John Toshack é um daqueles homens que fazem bem ao mundo: grande, bonacheirão, divertido, abre o sorriso rasgado e ilumina tudo à sua volta.

Faz-me lembrar John Lambie, treinador do Partick Thistle, da Escócia.

Certo dia viu um avançado chocar com um adversário e sofrer um traumatismo craniano. Quando o médico se aproximou dele, depois de observar o jogador, vinha de cara fechada. «Isto não está bom, mister», atirou-lhe. «Ele nem se lembra de quem é...»

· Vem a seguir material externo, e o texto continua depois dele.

-- Home memory, with sector checks held as differences (R301, R302).

/-- The index of a byte of memory outside the device: host memory, then PCIe peer space, then the peer devices. -/
def outsideKey (sp : Space) (a : Nat) : Nat :=
  match sp with
  | .dev => a
  | .host => a
  | .pcie => 2 ^ 64 + a
  | .peer d => 2 ^ 65 + d * 2 ^ 64 + a

/-- A byte at its home. -/
def State.homeByte (s : State) (sp : Space) (a : Nat) : Byte :=
  match sp with
  | .dev => mget 0 s.mem a
  | .peer _ | .host | .pcie => (mfind s.outside (outsideKey sp a)).getD (Config.outsideByte sp a)

/-- `n` bytes at their home. -/
def State.homeBytes (s : State) (sp : Space) (a n : Nat) : List Byte :=
  (List.range n).map fun i => s.homeByte sp (a + i)

/-- The sectors that `n` bytes at `a` cover wholly. -/
def fullSectors (a n : Nat) : List Nat :=
  (List.range (n / 32 + 2)).map (a / 32 + ·) |>.filter fun k => a ≤ 32 * k && 32 * k + 32 ≤ a + n

/-- The sectors that `n` bytes at `a` touch. -/
def touchedSectors (a n : Nat) : List Nat :=
  if n = 0 then [] else (List.range ((a + n - 1) / 32 - a / 32 + 1)).map (a / 32 + ·)

/-- The pages that `n` bytes at `a` touch. -/
def touchedPages (a n : Nat) : List Nat :=
  if n = 0 then [] else (List.range ((a + n - 1) / 4096 - a / 4096 + 1)).map (a / 4096 + ·)

/-- A write invalidates the copies of its pages and counts for the epoch (R274). -/
def pageWrites (m : Map PageInfo) (a n : Nat) : Map PageInfo :=
  (touchedPages a n).foldl (fun m k =>
    let p := mget {} m k
    mput m k { p with writes := p.writes + 1, replicated := false, copies := [], dies := [] }) m

/-- Reads of a page from another die count for the epoch, each sector once (R274). Device memory is held in eight stacks
in turn; a reader that is on none of their dies is numbered 8. -/
def State.pageReads (s : State) (die page n : Nat) : State :=
  let p := mget {} s.pages page
  if 4096 * page / Config.stackBytes = die then s
  else { s with pages := mput s.pages page { p with reads := p.reads + n } }

/-- A read of bytes in one sector. -/
def State.pageRead (s : State) (die a : Nat) : State := s.pageReads die (a / 4096) 1

/-- Memory outside the device takes bytes; a whole sector of a peer device that they make anew is good again (R302). -/
def State.outsideWrite (s : State) (sp : Space) (a : Nat) (bs : List Byte) : State :=
  let put := fun (o : Map Byte) (y : Nat × Byte) => mput o (outsideKey sp (a + y.1)) y.2
  { s with
    outside := ((List.range bs.length).zip bs).foldl put s.outside
    peerBad := s.peerBad.filter fun e => !((fullSectors a bs.length).any fun k => outsideKey sp (32 * k) / 32 == e.1) }

/-- Memory that is reached over the link (R264). -/
def isPeer (sp : Space) : Bool :=
  match sp with
  | .peer _ => true
  | .dev | .host | .pcie => false

/-- Write bytes at their home (R273, R274). A sector that the write covers wholly gets a check made from its new
bytes and holds no error any more (R302, R304); a sector written in part keeps its check's difference. -/
def State.homeWrite (s : State) (sp : Space) (a : Nat) (bs : List Byte) : State :=
  match sp with
  | .dev =>
    let full := fullSectors a bs.length
    { s with
      pages := pageWrites s.pages a bs.length
      mem := msets 0 s.mem a bs
      memSyn := full.foldl (fun m k => mset 0 m k 0) s.memSyn
      memEcc := s.memEcc.filter fun k => !full.contains k }
  | .peer _ => (s.outsideWrite sp a bs).sendData 0
  | .host | .pcie => s.outsideWrite sp a bs

/-- What a read that reaches a byte's home does beside reading: from another die it counts for the epoch (R274), of a
peer device it is a request over the link (R410). -/
def State.homeSeen (s : State) (die : Nat) (sp : Space) (a : Nat) : State :=
  match sp with
  | .dev => s.pageRead die a
  | .peer _ => s.sendData 0
  | .host | .pcie => s

/-- The same for a read of `n` bytes of device memory: each sector of each page is one read. -/
def State.homeSeenAll (s : State) (die a n : Nat) : State :=
  (touchedPages a n).foldl (fun s k =>
    let lo := max a (4096 * k)
    s.pageReads die k (touchedSectors lo (min (a + n) (4096 * k + 4096) - lo)).length) s

/-- A read of `n` bytes of some memory at its home. -/
def State.seenAt (s : State) (die : Nat) (sp : Space) (a n : Nat) : State :=
  match sp with
  | .dev => s.homeSeenAll die a n
  | .peer _ | .host | .pcie => s.homeSeen die sp a

/-- The first sector of device memory among those touched that fails, with its cause: 0x09 before 0x0A in a sector
(R303, R377). -/
def State.homeFail (s : State) (a n : Nat) : Option (Nat × Nat) :=
  (touchedSectors a n).findSome? fun k =>
    if mget 0 s.memSyn k ≠ 0 then some (k, 9) else if s.memEcc.contains k then some (k, 10) else none

/-- The same of any memory: reads of host memory and PCIe peer space are checked as they enter (R302), and a failing
sector of a peer device ends the request with an error (R303). -/
def State.memFail (s : State) (sp : Space) (a n : Nat) : Option (Nat × Nat) :=
  match sp with
  | .dev => s.homeFail a n
  | .peer _ => (touchedSectors a n).findSome? fun k => (mfind s.peerBad (outsideKey sp (32 * k) / 32)).map (k, ·)
  | .host | .pcie => none

-- Cluster SRAM (R18, R267).

def State.sramBytes (s : State) (c o n : Nat) : List Byte := mgets 0 (s.cl c).sram o n

/-- Write SRAM bytes; whole sectors get a new check (R302, R304). -/
def State.sramWrite (s : State) (c o : Nat) (bs : List Byte) : State :=
  let full := fullSectors o bs.length
  s.modCl c fun cl => { cl with
    sram := msets 0 cl.sram o bs
    sramSyn := full.foldl (fun m k => mset 0 m k 0) cl.sramSyn
    sramEcc := cl.sramEcc.filter fun k => !full.contains k }

def State.sramFail (s : State) (c o n : Nat) : Option (Nat × Nat) :=
  let cl := s.cl c
  (touchedSectors o n).findSome? fun k =>
    if mget 0 cl.sramSyn k ≠ 0 then some (k, 9) else if cl.sramEcc.contains k then some (k, 10) else none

John Lambie não perdeu o bom humor. «Ótimo. Diz-lhe que é o Pelé e manda-o lá para dentro»

Esta capacidade de fazer piadas nos momentos mais complicados é sinal de uma sanidade mental admirável. John Toshack tinha nesse sentido uma enorme vitalidade.

Orientou o Sporting durante uma temporada, ganhou a Taça do Rei na Real Sociedad e no Corunha e foi campeão no Real Madrid, na primeira passagem pelo Santiago Bernabéu. Da segunda vez em Madrid não foi tão feliz, recebeu até muitas críticas, e deixou para a história conferências de imprensa de abundante bom humor

«Todas as segundas penso trocar dez jogadores, à terça penso trocar sete ou oito, na quinta-feira só já penso trocar quatro, ao sábado penso trocar dois e no domingo acabam por jogar sempre os mesmos onze cabrões.»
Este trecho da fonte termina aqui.